4. KISA ÇALIŞMA VE KISA ÇALIŞMA ÖDENEĞİ

Çin Halk Cumhuriyeti’nin Vuhan kentinde ortaya çıkan ve birçok ülkede tesirini gösteren yeni tip Korona virüsünün (Covid-19) olası etkileri dikkate alınarak “dışsal etkilerden kaynaklanan dönemsel durumlardan ileri gelen zorlayıcı sebep” kapsamında kısa çalışma uygulaması başlatılmıştır.

Ekonomik İstikrar Kalkanı Paketi 18.03.2020 tarihinde açıklanmış ve Kısa Çalışma Ödeneğini devreye alınarak 23.03.2020 tarihinden itibarenKorona virüsünden olumsuz etkilendiği gerekçesiyle kısa çalışma talep eden işveren; Kısa Çalışma Talep Formu ile Kısa Çalışma Uygulanacak İşçi Listesini bağlı olduğu İŞKUR biriminin elektronik posta adresine, elektronik posta göndermek suretiyle kısa çalışmaya başvuru yapabilir. Korona virüsünden olumsuz etkilenildiğine dair belgelerin başvuruya eklenmesi önem taşımaktadır

İşyerinde Kısa Çalışma uygulanabilmesi içinişverenin; genel ekonomik, sektörel, bölgesel kriz veya zorlayıcı sebeplerle işyerindeki çalışma süresinin önemli ölçüde azaldığı veya durduğu yönünde İŞKUR’a başvuruda bulunması ve İş Müfettişlerince yapılan uygunluk tespiti sonucu işyerinin bu durumlardan etkilendiğinin tespit edilmesi gerekmektedir.

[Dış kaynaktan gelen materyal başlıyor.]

/-- TMO of a gather (R413, R409): for each absent contributor that is left, its backup is written in its place, or it enters MISSING. A
write whose translation is missing waits, and goes on from there (R414). Where RESULT is 0 nothing is written or noted (R412). -/
def State.gatherTimeout (s : State) (p i : Nat) (x : Chunk) (e : TileEntry) (w : Wait) : List Nat → Gathered
  | [] => .done (s.updPort p (fun q => { q with chunks := q.chunks.upd i (fun x => { x with tomb := true }) }))
  | j :: rest =>
    let c := s.coll x.coll
    let gone := fun (s : State) => s.updPort p (fun q => { q with chunks := q.chunks.upd i (fun x => { x with gone := x.gone.ins j }) })
    if e.result = 0 then (gone s).gatherTimeout p i x e none rest
    else match x.backups.find? (fun b => b.lo == j) with
    | none => ((gone s).updTile x.coll x.tile (fun t => { t with
        missing := Nat.lor t.missing (2 ^ j), written := t.written.ins (j * 64 + x.chunk) })).gatherTimeout p i x e none rest
    | some b =>
      let bs := withPoison (roundTo e.out (b.vals.getD [])) (roundPoison e.out b.poison)
      match s.reach p c.ctx (e.result + j * e.outTile c + x.chunk * 256 * elemBytes e.out) bs.length true w with
      | .go s l => ((gone (s.writePieces l bs)).updTile x.coll x.tile (fun t => { t with
          sflags := Nat.lor t.sflags 8, written := t.written.ins (j * 64 + x.chunk), nan := min t.nan b.nan })).gatherTimeout p i x e none rest
      | .wait s w => .wait s w
      | .fail s _ va => .fail s va

/-- TMO (R408), while the key slot holds the job's key (R418). A reduction notes the use of a backup in SFLAGS. -/
def execUcTmo (c : BitVec 4) (s : State) : Host.Outcome State Fault Refusal :=
  .next (ucode s (fun s p k h => if !(s.keyOf h.pkt.coll).valid then s.putHandler p k h.nothing else match s.ucContext p h c.toNat with
    | none => s.ucFault p k
    | some (i, x, e) =>
      if (s.coll x.coll).kind = 3 then
        let done := h.nothing
        match s.gatherTimeout p i x e h.wait ((upFrom 0 e.ncontrib).filter (fun j => !x.covered.has j && !x.gone.has j)) with
        | .done s => s.putHandler p k done
        | .wait s w => s.putHandler p k { h with pc := (h.pc + 4095) % 4096, count := h.count - 1, wait := w }
        | .fail s va => (s.putHandler p k done).tileError x.coll x.tile va
      else
        let r := fillUp e (e.esite (s.trusts (s.coll x.coll).keySlot)) s.pkg (e.ncontrib + 1) x 0
        let used := x.backups.any (fun b => r.x.gone.has b.lo)
        let s := if used && (s.tile x.coll x.tile).round == x.round
          then s.updTile x.coll x.tile (fun t => { t with sflags := Nat.lor t.sflags 8 }) else s
        s.ucFormed p k i h r e))

/-- BKUP (R409): the backup waits in the chunk context, unless the original is there already. -/
def execUcBkup (c : BitVec 4) (s : State) : Host.Outcome State Fault Refusal :=
  .next (ucode s (fun s p k h => match s.ucContext p h c.toNat with
    | none => s.ucFault p k
    | some (i, x, _) =>
      let x := if x.tomb || x.covered.has h.pkt.lo || x.gone.has h.pkt.lo then x else { x with backups := x.backups ++ [h.pkt.node] }
      (s.updPort p (fun q => { q with chunks := q.chunks.put i x })).putHandler p k { h with disposed := true }))
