/-- Translate and check the pages of a matrix instruction (R296, R297): the granules with their homes, a fault, or a walk. -/
def State.mtxPages (s : State) (id : Nat) (o : Op) : State :=
  match s.opEnv o with
  | none => s
  | some e =>
    let row := fun (th : Nat) => ((o.lanes.find? (fun a => a.thread == th)).map (·.addr)).getD 0
    let items := o.mtx.items e row
    match s.itemFault e items with
    | some r => s.mtxFault id o r
    | none => match s.pageMissing e items with
      | some va => s.pageWalk id o e.t va
      | none =>
        let grans : Tab Gran := (granKeys (o.mtx.ranges (o.lanes.map (·.addr)))).foldl (fun (g : Tab Gran) k =>
          match s.homeOf o.tid e.t o.core 0 o.mtx.space (32 * k) with
          | some (h, a) => g.put k { home := h, addr := a, data := (o.mtx.grans.look k).bind (·.data),
                                     prot := if o.mtx.space = 0 then (s.held o.core e.t.ctx (32 * k)).map (·.prot) else none
                                     cache := if o.mtx.space = 0 then ((s.held o.core e.t.ctx (32 * k)).map (·.cache)).getD 0 else 0 }
          | none => g) []
        let s := s.updOp id (fun o => { o with mtx := { o.mtx with checked := true, metaOk := o.mtx.sparse == 0, grans := grans } })
        if o.mtx.sparse = 0 && o.pclass = 0 && o.parks then s.unpark id else s

/-- Every earlier store of the instruction's threads to a granule has been acknowledged or performed (R298), and what they acquired with
queue entries is done (R109). -/
def State.storesDone (s : State) (id : Nat) (o : Op) (g : Gran) : Bool :=
  s.ops.all (fun p => decide (id ≤ p.1) || p.2.tid != o.tid || p.2.lanes.all (fun a =>
    !o.lanes.any (fun b => b.thread == a.thread) || a.phase == .done || (match a.home with
      | some (h, x) => h != g.home || !overlaps x p.2.bytes g.addr 32 || (a.performed && (g.home.onChip || !p.2.kind.acked))
      | none => !p.2.kind.touches)))
    && o.lanes.all (fun a => s.popsDone o.tid a.thread id)

/-- A byte of the fetched operands. -/
def Mtx.byte (m : Mtx) (a : Nat) : Nat :=
  match m.grans.look (a / 32) with
  | some g => match g.data with
    | some d => (d.1.getD (a % 32) 0).toNat
    | none => 0
  | none => 0

/-- Metadata byte g of a row, and the number of bits it must have (R289). -/
def Mtx.metaByte (m : Mtx) (row g : Nat) : Nat := m.byte (row + m.rowValues + g)
def Mtx.keep (m : Mtx) : Nat := if m.sparse = 1 then 4 else 2

/-- The first metadata byte of a row with a wrong count. -/
def Mtx.badMeta (m : Mtx) (row : Nat) : Option Nat := (upFrom 0 m.rowMeta).find? (fun g => popcount (m.metaByte row g) 8 != m.keep)

/-- The granules of some ranges have been read. -/
def Mtx.have (m : Mtx) (l : List (Nat × Nat)) : Bool :=
  (granKeys l).all (fun k => match m.grans.look k with
    | some g => g.data.isSome
    | none => true)

/-- The metadata check, once every active lane's metadata has been read (R289, R297). -/
def State.checkMeta (s : State) (id : Nat) : State :=
  match s.ops.look id with
  | none => s
  | some o =>
    let m := o.mtx
    if m.metaOk || !m.have (o.lanes.map (fun a => (a.addr + m.rowValues, m.rowMeta))) then s
    else
      let bad := o.lanes.filter (fun a => (m.badMeta a.addr).isSome)
      match bad, s.teams.look o.tid with
      | a :: _, some t =>
        s.mtxFault id o { code := 0x12, lanes := t.laneMask (bad.map (·.thread)), info := (m.badMeta a.addr).getD 0 }
      | _, _ =>
        let s := s.updOp id (fun o => { o with mtx := { o.mtx with metaOk := true } })
        if o.pclass = 0 && o.parks then s.unpark id else s

/-- The team has pinned a virtual line (R303). -/
def State.isPinned (s : State) (tid vline : Nat) : Bool := s.ms.pins.any (fun p => p.tid == tid && p.vline == vline)

/-- The stores in flight that have landed in part in a range of a home, with the address there of their first byte (R244). -/
def State.partStores (s : State) (h : Home) (x n : Nat) : List (Nat × Nat × Acc) :=
  s.ops.flatMap (fun q =>
    if q.2.kind != .st && q.2.kind != .stq then []
    else q.2.lanes.filterMap (fun a => match a.home with
      | some (k, y) => if k = h && a.phase == .ready && a.part != 0 && overlaps x n y q.2.bytes then some (q.2.bytes, y, a) else none
      | none => none))

/-- Bytes of a range of a home with the stores that have landed in part as they are after them, so that no store is read in part (R299). -/
def State.wholeStores (s : State) (h : Home) (x n : Nat) (bs : List Byte) : List Byte :=
  (s.partStores h x n).foldl (fun bs w => bs.zipIdx.map (fun q =>
    if decide (w.2.1 ≤ x + q.2) && decide (x + q.2 < w.2.1 + w.1) then BitVec.ofNat 8 (w.2.2.data / 256 ^ (x + q.2 - w.2.1)) else q.1)) bs

/-- Read one granule, whole (R299). The last one of a plain instruction makes the operands-consumed arrival (R300). -/
def State.readGran (s : State) (id k : Nat) : State :=
  match s.ops.look id with
  | none => s
  | some o => match o.mtx.grans.look k, s.teams.look o.tid with
    | some g, some t =>
      let far : Far := match g.home with
        | .remote pkg => [(pkg, g.addr, 32)]
        | _ => []
      let q := if s.ms.asks.any (fun x => x.who == (Requester.tile id).key && far.contains (x.pkg, x.addr, x.len)) then (s, .go)
        else s.request (.tile id) (baseOf (dieOf o.core)) (s.routerOf g.home g.addr).toList (s.core o.core).clock
      let x := q.1.ask (.tile id) (if q.2 = .go then far else [])
      if g.data.isSome || !s.storesDone id o g || (s.space g.home).isAbsent g.addr 32 then s
      else if q.2 = .wait || x.2.isNone then x.1
      else
        let got := (x.2.getD []).headD ([], 0)
        let bad := q.2 == .lost || s.tainted (.tile id)
        let s := ((if q.2 = .lost then x.1.lostRecord (s.identOf t) t.number else x.1).untaint (.tile id)).unask (.tile id) far
        let s := ((s.recall g.home g.addr 32).mixEngine (some o.tid) none g.home g.addr 32 (32 * k) (evictOf 0 g.cache)).through g.prot
        let bs := match g.home with
          | .remote _ => (upFrom 0 32).map (fun i => got.1.getD i 0)
          | _ => s.wholeStores g.home g.addr 32 (s.readHome g.home g.addr 32)
        let p := bad || (match g.home with
          | .remote _ => got.2 != 0
          | _ => s.poisonAt g.home g.addr 32)
        let s := (s.through none).noteEngine (some o.tid) g.home g.addr 32 (32 * k)
        if bs.length < 32 then s
        else
          let firstOfLine := !o.mtx.grans.any (fun q => q.1 / 4 == k / 4 && q.2.data.isSome)
          let s := if o.mtx.src = 2 && firstOfLine && !s.isPinned o.tid (k / 4) then
              s.updTeam o.tid (fun t => { t with unpinned := satNat (t.unpinned + 1) (2 ^ 64 - 1) }) else s
          let s := s.drawn.updOp id (fun o => { o with mtx := { o.mtx with grans := o.mtx.grans.upd k (fun g => { g with data := some (bs, p) }) } })
          let left := (o.mtx.grans.filter (fun q => q.1 != k && q.2.data.isNone)).isEmpty
          let s := s.checkMeta id
          match s.ops.look id with
          | some o => if left && o.pclass = 0 then s.mtxArrive t o.tid o.mtx else s
          | none => s
    | _, _ => s

/-- TILE_FETCH_READ: translate and check the operands, or read one granule (R296 to R299). -/
def State.tileFetch (s : State) (id k : Nat) : State :=
  match s.liveOp id with
  | none => s
  | some o =>
    if !o.kind.multiplies || o.walking then s
    else if o.mtx.checked then s.readGran id k
    else s.mtxPages id o

def execTileFetchRead (s : State) : Host.Outcome State Fault Refusal := .next (s.tileFetch s.arg.a s.arg.b)

/-! ## Runs and results -/

/-- Every operand has been read and checked. -/
def Op.fetched (o : Op) : Bool := o.mtx.checked && o.mtx.metaOk && o.mtx.grans.all (fun g => g.2.data.isSome)

/-- The governor lets a run start (R308): MZERO always, the others while USED is below BUDGET. -/
def Core.allows (c : Core) (k : OpKind) : Bool := k == .mzero || decide (c.used < c.budget)

/-- The head of an array's queue that has a run ready: its operands are read, and the array is free. -/
def State.runReady (s : State) (core quarter : Nat) : Option (Nat × Op) :=
  let c := s.core core
  if c.busy.get 0 quarter != 0 then none
  else match c.arrays.get [] quarter with
    | [] => none
    | id :: _ => match s.ops.look id with
      | some o => if o.fetched && 0 < o.runs then some (id, o) else none
      | none => none

/-- A window boundary of the governor (R308): USED, then BUDGET, once for each boundary. NEXT acts as a value from 1 to 1,024. -/
def Core.newWindow (c : Core) : Core :=
  { c with used := c.used - c.budget, budget := if c.next = 0 then 1 else min c.next 1024, window := c.clock / 256 }

/-- The governor takes the boundary of the present clock, if there is one that it has not taken. -/
def State.boundary (s : State) (core : Nat) : State :=
  let c := s.core core
  if c.clock % 256 = 0 && c.window != c.clock / 256 then s.updCore core Core.newWindow else s

/-- A run starts, if one is ready and the governor lets it: it is charged, and occupies its array (R283, R308). -/
def State.startOne (s : State) (core quarter : Nat) : State :=
  match s.runReady core quarter with
  | none => s
  | some (id, o) =>
    if !(s.core core).allows o.kind then s
    else
      (s.updCore core (fun c => { c with busy := c.busy.set 0 quarter o.occupancy
                                         used := if o.kind = .mzero then c.used else c.used + o.occupancy })).updOp id
        (fun o => { o with runs := o.runs - 1, started := true })

/-- MATRIX_RUN_START (R308): the boundary of the clock comes first; the runs that are ready on lower quarters start before this one. -/
def State.startRun (s : State) (core quarter : Nat) : State :=
  (upFrom 0 (quarter + 1)).foldl (fun s q => s.startOne core q) (s.boundary core)

def execMatrixRunStart (s : State) : Host.Outcome State Fault Refusal := .next (s.startRun s.arg.a s.arg.b)

/-- A code of k elements from a start address (R286). -/
def Mtx.elem (m : Mtx) (a k : Nat) : Nat :=
  match m.fmt with
  | 4 => m.byte (a + k / 2) / 16 ^ (k % 2) % 16
  | 5 | 6 => m.byte (a + 2 * k) + 256 * m.byte (a + 2 * k + 1)
  | _ => m.byte (a + k)

/-- The logical positions of the values of a row (R289). -/
def Mtx.kept (m : Mtx) (row : Nat) : List Nat :=
  if m.sparse = 0 then upFrom 0 m.k else (upFrom 0 m.k).filter (fun k => bit (m.metaByte row (k / 8)) (k % 8))

/-- A scale factor applied to a product (R290): 0xFF is NaN. -/
def scaleTerm (v : FVal) (code : Nat) : FVal := if code = 255 then .nan else v.scale ((code : Int) - 127)

/-- One product with its scales (R293). -/
def Mtx.term (m : Mtx) (row col j k : Nat) : FVal :=
  let p := ((mtxA m.fmt).val (m.elem row j)).mul ((mtxB m.fmt).val (m.elem col k))
  if m.scaled then
    scaleTerm (scaleTerm p (m.byte (row + m.rowValues + m.rowMeta + k / 32))) (m.byte (col + m.colValues + k / 32))
  else p

/-- One element of the result (R293). -/
def Mtx.result (m : Mtx) (row n acc : Nat) : Nat :=
  let col := m.colAt n
  let ks := (m.kept row).zipIdx
  if m.fmt = 7 then
    wrap (ks.foldl (fun (z : Int) p => z + sext (m.elem row p.2) 8 * sext (m.elem col p.1) 8) (if m.accIn then sext acc 32 else 0)) 32
  else f32.sumRound 0 0 ((if m.accIn then [f32.val acc] else []) ++ ks.map (fun p => m.term row col p.2 p.1))

/-- Writes of the accumulators of one thread. -/
def Op.accWrites (o : Op) (acc : List Nat) (row : Nat) : List (Nat × Nat) :=
  (upFrom 0 o.mtx.n).map (fun n => (o.data + n, if o.kind = .mzero then 0 else o.mtx.result row n (acc.getD n 0)))

/-- The accumulator n of a thread that the operation adds to: as the matrix instructions before it left it; where another instruction
has written the register meanwhile, that value or what the register now holds (R292). -/
def State.accAt (s : State) (o : Op) (t : Team) (th n : Nat) : Nat :=
  match o.mtx.accs.look th with
  | some l => if s.freeBit (th * 512 + n) then l.getD n 0 else (t.thread th).vreg (o.data + n)
  | none => (t.thread th).vreg (o.data + n)

/-- The accumulators that an operation writes (R293). -/
def State.mtxOuts (s : State) (o : Op) (t : Team) : List (Nat × List (Nat × Nat)) :=
  o.lanes.map (fun a => (a.thread, o.accWrites ((upFrom 0 o.mtx.n).map (s.accAt o t a.thread)) a.addr))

Kısa Çalışma Kapsamında,İşçilere kısa çalışma ödeneği ödenmesi, Genel Sağlık Sigortası primleri ödenmesi, hizmetleri sağlanmaktadır.  Günlük kısa çalışma ödeneği; sigortalının son on iki aylık prime esas kazançları dikkate alınarak hesaplanan günlük ortalama brüt kazancının % 60’ıdır. Bu şekilde hesaplanan kısa çalışma ödeneği miktarı, aylık asgari ücretin brüt tutarının % 150’sini geçemez. Zorlayıcı sebeplerle işyerinde kısa çalışma yapılması halinde, ödemeler 4857 sayılı Kanunun 24. maddesinin 3 numaralı bendinde ve 40. maddesinde öngörülen bir haftalık süreden sonra başlar. Bu bir haftalık süre içerisinde ücret ve prim yükümlülükleri işverene ait olacaktır.

İşverenin, kısa çalışma uygulaması devam ederken, normal faaliyetine başlamaya karar vermesi halinde durumu kurum birimine, varsa toplu iş sözleşmesi tarafı işçi sendikasına ve işçilere altı iş günü önce yazılı olarak bildirmesi zorunludur. Bildirimde belirtilen tarih itibariyle kısa çalışma sona erer. Geç bildirimlere ilişkin oluşan yersiz ödemeler yasal faizi ile birlikte işverenden tahsil edilir. Ek olarak, kısa çalışma yapan işveren, işçilerin çalışma sürelerine ilişkin kayıtları tutmak ve istenilmesi halinde ibraz etmek zorundadır.